According to Energy Star, an organization promoting energy efficiency, the maximum tax credit for all improvements is $500 during the two-year period of the credit, which applies to property improvements made between Jan. 1, 2006, and Dec. 31, 2007.
For more information, see Energy Star:
8: Moving costs
Buyers and sellers moving at least 50 miles from their last address and who move within one year of starting a new job may deduct moving costs, storage costs or moving-related travel costs such as lodging and food.
To qualify, you must prove you've worked at least 39 of 52 weeks at your new job once the move is complete.
9: Mortgage tax credits
For lower-income buyers planning to get into their first home this year, now's the time to investigate whether you're eligible for a federal tax credit for up to 20 percent of mortgage interest paid on the home when you file 2007 taxes.
This state program requires that buyers secure a mortgage-credit certificate.
The certificate program has rules about minimum and maximum household income, prices of homes purchased and locations of the homes.
However, many of these restrictions are shifting, especially with respect to the location, says Dee Taylor, director of the Washington State Finance Commission.
"We're relaunching this," Taylor says. "This is an incredibly powerful tool."
Here's how it works: Buyers who expect to pay $6,000 in mortgage interest during a year of ownership would, under the program, qualify for a federal $1,200 tax credit (20 percent of the mortgage interest total) and pay only $4,800 in mortgage interest.
The $4,800 in mortgage interest paid would still be deductible, Taylor says.
"Under this program you don't make more money, but you keep more disposable income," Taylor says.
Buyers hoping to qualify for mortgage-credit certificates must seek them out before closing on their home loan.
To date, lenders originating loans that carry the credit include Countrywide Home Loans, Eagle Home Mortgage, First Mutual Bank, HomeStreet Bank, National City Mortgage and Seattle Metropolitan Credit Union. For more information, check: www.wshfc.org/buyers/MCCprogram.htm
10: Vacation/second home
If you own a second home, you are eligible for many of the same tax breaks that apply to a primary home — deductions for mortgage interest and property taxes, capital-gains exemptions, etc.

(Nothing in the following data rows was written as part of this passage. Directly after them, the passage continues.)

/-! ### modLane -/

@[simp] theorem State.modLane_rgn (m : Nat) (g : Lane → Lane) (n' : Nat) : (s.modLane m g).rgn n' = s.rgn n' := rfl
@[simp] theorem State.modLane_heat (m : Nat) (g : Lane → Lane) (h' : Nat) : (s.modLane m g).heat h' = s.heat h' := rfl
@[simp] theorem State.modLane_slot (m : Nat) (g : Lane → Lane) (t' : Nat) : (s.modLane m g).slot t' = s.slot t' := rfl
@[simp] theorem State.modLane_port (m : Nat) (g : Lane → Lane) (p' : Nat) : (s.modLane m g).port p' = s.port p' := rfl
@[simp] theorem State.modLane_src (m : Nat) (g : Lane → Lane) (i' : Nat) : (s.modLane m g).src i' = s.src i' := rfl
@[simp] theorem State.modLane_mod_ (m : Nat) (g : Lane → Lane) (k' : Nat) : (s.modLane m g).mod_ k' = s.mod_ k' := rfl
@[simp] theorem State.modLane_closed (m : Nat) (g : Lane → Lane) (g' : Nat) : (s.modLane m g).closed g' = s.closed g' := rfl
@[simp] theorem State.modLane_placed (m : Nat) (g : Lane → Lane) : (s.modLane m g).placed = s.placed := rfl
@[simp] theorem State.modLane_isPlaced (m : Nat) (g : Lane → Lane) (n' : Nat) : (s.modLane m g).isPlaced n' = s.isPlaced n' := rfl
@[simp] theorem State.modLane_domOf (m : Nat) (g : Lane → Lane) (n' : Nat) : (s.modLane m g).domOf n' = s.domOf n' := rfl
@[simp] theorem State.modLane_heatIx (m : Nat) (g : Lane → Lane) (n' : Nat) : (s.modLane m g).heatIx n' = s.heatIx n' := rfl
@[simp] theorem State.modLane_members (m : Nat) (g : Lane → Lane) (h' : Nat) : (s.modLane m g).members h' = s.members h' := rfl
@[simp] theorem State.modLane_reg (m : Nat) (g : Lane → Lane) (r' : Reg) (i' : Nat) : (s.modLane m g).reg r' i' = s.reg r' i' := rfl
@[simp] theorem State.modLane_f (m : Nat) (g : Lane → Lane) (x' : Fld) (i' : Nat) : (s.modLane m g).f x' i' = s.f x' i' := rfl
@[simp] theorem State.modLane_fb (m : Nat) (g : Lane → Lane) (x' : Fld) (i' : Nat) : (s.modLane m g).fb x' i' = s.fb x' i' := rfl
@[simp] theorem State.modLane_running (m : Nat) (g : Lane → Lane) : (s.modLane m g).running = s.running := rfl
@[simp] theorem State.modLane_ctxSt (m : Nat) (g : Lane → Lane) (c' : Nat) : (s.modLane m g).ctxSt c' = s.ctxSt c' := rfl

/-! ### modRgn -/

@[simp] theorem State.modRgn_lane (n : Nat) (g : Rgn → Rgn) (m' : Nat) : (s.modRgn n g).lane m' = s.lane m' := rfl
@[simp] theorem State.modRgn_heat (n : Nat) (g : Rgn → Rgn) (h' : Nat) : (s.modRgn n g).heat h' = s.heat h' := rfl
@[simp] theorem State.modRgn_slot (n : Nat) (g : Rgn → Rgn) (t' : Nat) : (s.modRgn n g).slot t' = s.slot t' := rfl
@[simp] theorem State.modRgn_port (n : Nat) (g : Rgn → Rgn) (p' : Nat) : (s.modRgn n g).port p' = s.port p' := rfl
@[simp] theorem State.modRgn_src (n : Nat) (g : Rgn → Rgn) (i' : Nat) : (s.modRgn n g).src i' = s.src i' := rfl
@[simp] theorem State.modRgn_mod_ (n : Nat) (g : Rgn → Rgn) (k' : Nat) : (s.modRgn n g).mod_ k' = s.mod_ k' := rfl
@[simp] theorem State.modRgn_closed (n : Nat) (g : Rgn → Rgn) (g' : Nat) : (s.modRgn n g).closed g' = s.closed g' := rfl
@[simp] theorem State.modRgn_placed (n : Nat) (g : Rgn → Rgn) : (s.modRgn n g).placed = s.placed := rfl
@[simp] theorem State.modRgn_isPlaced (n : Nat) (g : Rgn → Rgn) (n' : Nat) : (s.modRgn n g).isPlaced n' = s.isPlaced n' := rfl
@[simp] theorem State.modRgn_domOf (n : Nat) (g : Rgn → Rgn) (n' : Nat) : (s.modRgn n g).domOf n' = s.domOf n' := rfl
@[simp] theorem State.modRgn_heatIx (n : Nat) (g : Rgn → Rgn) (n' : Nat) : (s.modRgn n g).heatIx n' = s.heatIx n' := rfl
@[simp] theorem State.modRgn_members (n : Nat) (g : Rgn → Rgn) (h' : Nat) : (s.modRgn n g).members h' = s.members h' := rfl
@[simp] theorem State.modRgn_reg (n : Nat) (g : Rgn → Rgn) (r' : Reg) (i' : Nat) : (s.modRgn n g).reg r' i' = s.reg r' i' := rfl
@[simp] theorem State.modRgn_f (n : Nat) (g : Rgn → Rgn) (x' : Fld) (i' : Nat) : (s.modRgn n g).f x' i' = s.f x' i' := rfl
@[simp] theorem State.modRgn_fb (n : Nat) (g : Rgn → Rgn) (x' : Fld) (i' : Nat) : (s.modRgn n g).fb x' i' = s.fb x' i' := rfl
@[simp] theorem State.modRgn_running (n : Nat) (g : Rgn → Rgn) : (s.modRgn n g).running = s.running := rfl
@[simp] theorem State.modRgn_ctxSt (n : Nat) (g : Rgn → Rgn) (c' : Nat) : (s.modRgn n g).ctxSt c' = s.ctxSt c' := rfl

/-! ### modHeat -/

@[simp] theorem State.modHeat_lane (h : Nat) (g : Heat → Heat) (m' : Nat) : (s.modHeat h g).lane m' = s.lane m' := rfl
@[simp] theorem State.modHeat_rgn (h : Nat) (g : Heat → Heat) (n' : Nat) : (s.modHeat h g).rgn n' = s.rgn n' := rfl
@[simp] theorem State.modHeat_slot (h : Nat) (g : Heat → Heat) (t' : Nat) : (s.modHeat h g).slot t' = s.slot t' := rfl
@[simp] theorem State.modHeat_port (h : Nat) (g : Heat → Heat) (p' : Nat) : (s.modHeat h g).port p' = s.port p' := rfl
@[simp] theorem State.modHeat_src (h : Nat) (g : Heat → Heat) (i' : Nat) : (s.modHeat h g).src i' = s.src i' := rfl
@[simp] theorem State.modHeat_mod_ (h : Nat) (g : Heat → Heat) (k' : Nat) : (s.modHeat h g).mod_ k' = s.mod_ k' := rfl
@[simp] theorem State.modHeat_closed (h : Nat) (g : Heat → Heat) (g' : Nat) : (s.modHeat h g).closed g' = s.closed g' := rfl
@[simp] theorem State.modHeat_placed (h : Nat) (g : Heat → Heat) : (s.modHeat h g).placed = s.placed := rfl
@[simp] theorem State.modHeat_isPlaced (h : Nat) (g : Heat → Heat) (n' : Nat) : (s.modHeat h g).isPlaced n' = s.isPlaced n' := rfl
@[simp] theorem State.modHeat_domOf (h : Nat) (g : Heat → Heat) (n' : Nat) : (s.modHeat h g).domOf n' = s.domOf n' := rfl
@[simp] theorem State.modHeat_heatIx (h : Nat) (g : Heat → Heat) (n' : Nat) : (s.modHeat h g).heatIx n' = s.heatIx n' := rfl
@[simp] theorem State.modHeat_members (h : Nat) (g : Heat → Heat) (h' : Nat) : (s.modHeat h g).members h' = s.members h' := rfl
@[simp] theorem State.modHeat_reg (h : Nat) (g : Heat → Heat) (r' : Reg) (i' : Nat) : (s.modHeat h g).reg r' i' = s.reg r' i' := rfl
@[simp] theorem State.modHeat_f (h : Nat) (g : Heat → Heat) (x' : Fld) (i' : Nat) : (s.modHeat h g).f x' i' = s.f x' i' := rfl
@[simp] theorem State.modHeat_fb (h : Nat) (g : Heat → Heat) (x' : Fld) (i' : Nat) : (s.modHeat h g).fb x' i' = s.fb x' i' := rfl
@[simp] theorem State.modHeat_running (h : Nat) (g : Heat → Heat) : (s.modHeat h g).running = s.running := rfl
@[simp] theorem State.modHeat_ctxSt (h : Nat) (g : Heat → Heat) (c' : Nat) : (s.modHeat h g).ctxSt c' = s.ctxSt c' := rfl

/-! ### modSlot -/

@[simp] theorem State.modSlot_lane (t : Nat) (g : Slot → Slot) (m' : Nat) : (s.modSlot t g).lane m' = s.lane m' := rfl
@[simp] theorem State.modSlot_rgn (t : Nat) (g : Slot → Slot) (n' : Nat) : (s.modSlot t g).rgn n' = s.rgn n' := rfl
@[simp] theorem State.modSlot_heat (t : Nat) (g : Slot → Slot) (h' : Nat) : (s.modSlot t g).heat h' = s.heat h' := rfl
@[simp] theorem State.modSlot_port (t : Nat) (g : Slot → Slot) (p' : Nat) : (s.modSlot t g).port p' = s.port p' := rfl
@[simp] theorem State.modSlot_src (t : Nat) (g : Slot → Slot) (i' : Nat) : (s.modSlot t g).src i' = s.src i' := rfl
@[simp] theorem State.modSlot_mod_ (t : Nat) (g : Slot → Slot) (k' : Nat) : (s.modSlot t g).mod_ k' = s.mod_ k' := rfl
@[simp] theorem State.modSlot_closed (t : Nat) (g : Slot → Slot) (g' : Nat) : (s.modSlot t g).closed g' = s.closed g' := rfl
@[simp] theorem State.modSlot_placed (t : Nat) (g : Slot → Slot) : (s.modSlot t g).placed = s.placed := rfl
@[simp] theorem State.modSlot_isPlaced (t : Nat) (g : Slot → Slot) (n' : Nat) : (s.modSlot t g).isPlaced n' = s.isPlaced n' := rfl
@[simp] theorem State.modSlot_domOf (t : Nat) (g : Slot → Slot) (n' : Nat) : (s.modSlot t g).domOf n' = s.domOf n' := rfl
@[simp] theorem State.modSlot_heatIx (t : Nat) (g : Slot → Slot) (n' : Nat) : (s.modSlot t g).heatIx n' = s.heatIx n' := rfl
@[simp] theorem State.modSlot_members (t : Nat) (g : Slot → Slot) (h' : Nat) : (s.modSlot t g).members h' = s.members h' := rfl
@[simp] theorem State.modSlot_reg (t : Nat) (g : Slot → Slot) (r' : Reg) (i' : Nat) : (s.modSlot t g).reg r' i' = s.reg r' i' := rfl
@[simp] theorem State.modSlot_f (t : Nat) (g : Slot → Slot) (x' : Fld) (i' : Nat) : (s.modSlot t g).f x' i' = s.f x' i' := rfl
@[simp] theorem State.modSlot_fb (t : Nat) (g : Slot → Slot) (x' : Fld) (i' : Nat) : (s.modSlot t g).fb x' i' = s.fb x' i' := rfl
@[simp] theorem State.modSlot_running (t : Nat) (g : Slot → Slot) : (s.modSlot t g).running = s.running := rfl
@[simp] theorem State.modSlot_ctxSt (t : Nat) (g : Slot → Slot) (c' : Nat) : (s.modSlot t g).ctxSt c' = s.ctxSt c' := rfl

/-! ### modPort -/

@[simp] theorem State.modPort_lane (p : Nat) (g : RPort → RPort) (m' : Nat) : (s.modPort p g).lane m' = s.lane m' := rfl
@[simp] theorem State.modPort_rgn (p : Nat) (g : RPort → RPort) (n' : Nat) : (s.modPort p g).rgn n' = s.rgn n' := rfl
@[simp] theorem State.modPort_heat (p : Nat) (g : RPort → RPort) (h' : Nat) : (s.modPort p g).heat h' = s.heat h' := rfl
@[simp] theorem State.modPort_slot (p : Nat) (g : RPort → RPort) (t' : Nat) : (s.modPort p g).slot t' = s.slot t' := rfl
@[simp] theorem State.modPort_src (p : Nat) (g : RPort → RPort) (i' : Nat) : (s.modPort p g).src i' = s.src i' := rfl
@[simp] theorem State.modPort_mod_ (p : Nat) (g : RPort → RPort) (k' : Nat) : (s.modPort p g).mod_ k' = s.mod_ k' := rfl
@[simp] theorem State.modPort_closed (p : Nat) (g : RPort → RPort) (g' : Nat) : (s.modPort p g).closed g' = s.closed g' := rfl
@[simp] theorem State.modPort_placed (p : Nat) (g : RPort → RPort) : (s.modPort p g).placed = s.placed := rfl
@[simp] theorem State.modPort_isPlaced (p : Nat) (g : RPort → RPort) (n' : Nat) : (s.modPort p g).isPlaced n' = s.isPlaced n' := rfl
@[simp] theorem State.modPort_domOf (p : Nat) (g : RPort → RPort) (n' : Nat) : (s.modPort p g).domOf n' = s.domOf n' := rfl
@[simp] theorem State.modPort_heatIx (p : Nat) (g : RPort → RPort) (n' : Nat) : (s.modPort p g).heatIx n' = s.heatIx n' := rfl
@[simp] theorem State.modPort_members (p : Nat) (g : RPort → RPort) (h' : Nat) : (s.modPort p g).members h' = s.members h' := rfl
@[simp] theorem State.modPort_reg (p : Nat) (g : RPort → RPort) (r' : Reg) (i' : Nat) : (s.modPort p g).reg r' i' = s.reg r' i' := rfl
@[simp] theorem State.modPort_f (p : Nat) (g : RPort → RPort) (x' : Fld) (i' : Nat) : (s.modPort p g).f x' i' = s.f x' i' := rfl
@[simp] theorem State.modPort_fb (p : Nat) (g : RPort → RPort) (x' : Fld) (i' : Nat) : (s.modPort p g).fb x' i' = s.fb x' i' := rfl
@[simp] theorem State.modPort_running (p : Nat) (g : RPort → RPort) : (s.modPort p g).running = s.running := rfl
@[simp] theorem State.modPort_ctxSt (p : Nat) (g : RPort → RPort) (c' : Nat) : (s.modPort p g).ctxSt c' = s.ctxSt c' := rfl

That's because the IRS allows the above-listed deductions on one primary home plus one second home.
What that second home means to you, however, determines the extent of the deductions you're allowed to take.
If you rent the second home out, you will need to decide whether you are, for tax purposes, treating the place as investment property (renters spend more time in it than you) or as a personal retreat (you spend more time in it than renters).
Deductions will differ depending on your decision.
The IRS has a "14-day test" to help you determine how to classify your property.
If you use the home fewer than 14 days a year, or less than 10 percent of the days it's rented to outsiders each year, whichever is greater, your home is an investment property.
If you use the home 15 or more days a year, or more than 10 percent of the time you rent it out, it's a "second home."
Your "workdays" on the property (i.e., days spent doing maintenance) don't count toward the 14-day test.
If your property counts as a second home, you can collect 14 days of rent without paying taxes on that income, as well as many of the same deductions you get on your primary home.
If your property counts as an investment property, your returns may become more complex.
This means the home has taxable income (from renters), as well as operating costs (maintenance, advertising, management-firm fees, etc.), depreciation and a total profit or loss each year.
You can reflect this on your taxes in the form of deductions.
If you historically used the home one way (say, as a vacation retreat) and are shifting use (say, renting that vacation place out all season), talk to a tax professional about how to document the shift on your tax forms and with deductions.
The book "How to Rent by Owner" by Christine Hrib Karpinski offers many tax and other financial tips for vacation-home owners.
The Web site is: www.howtorentbyowner.com.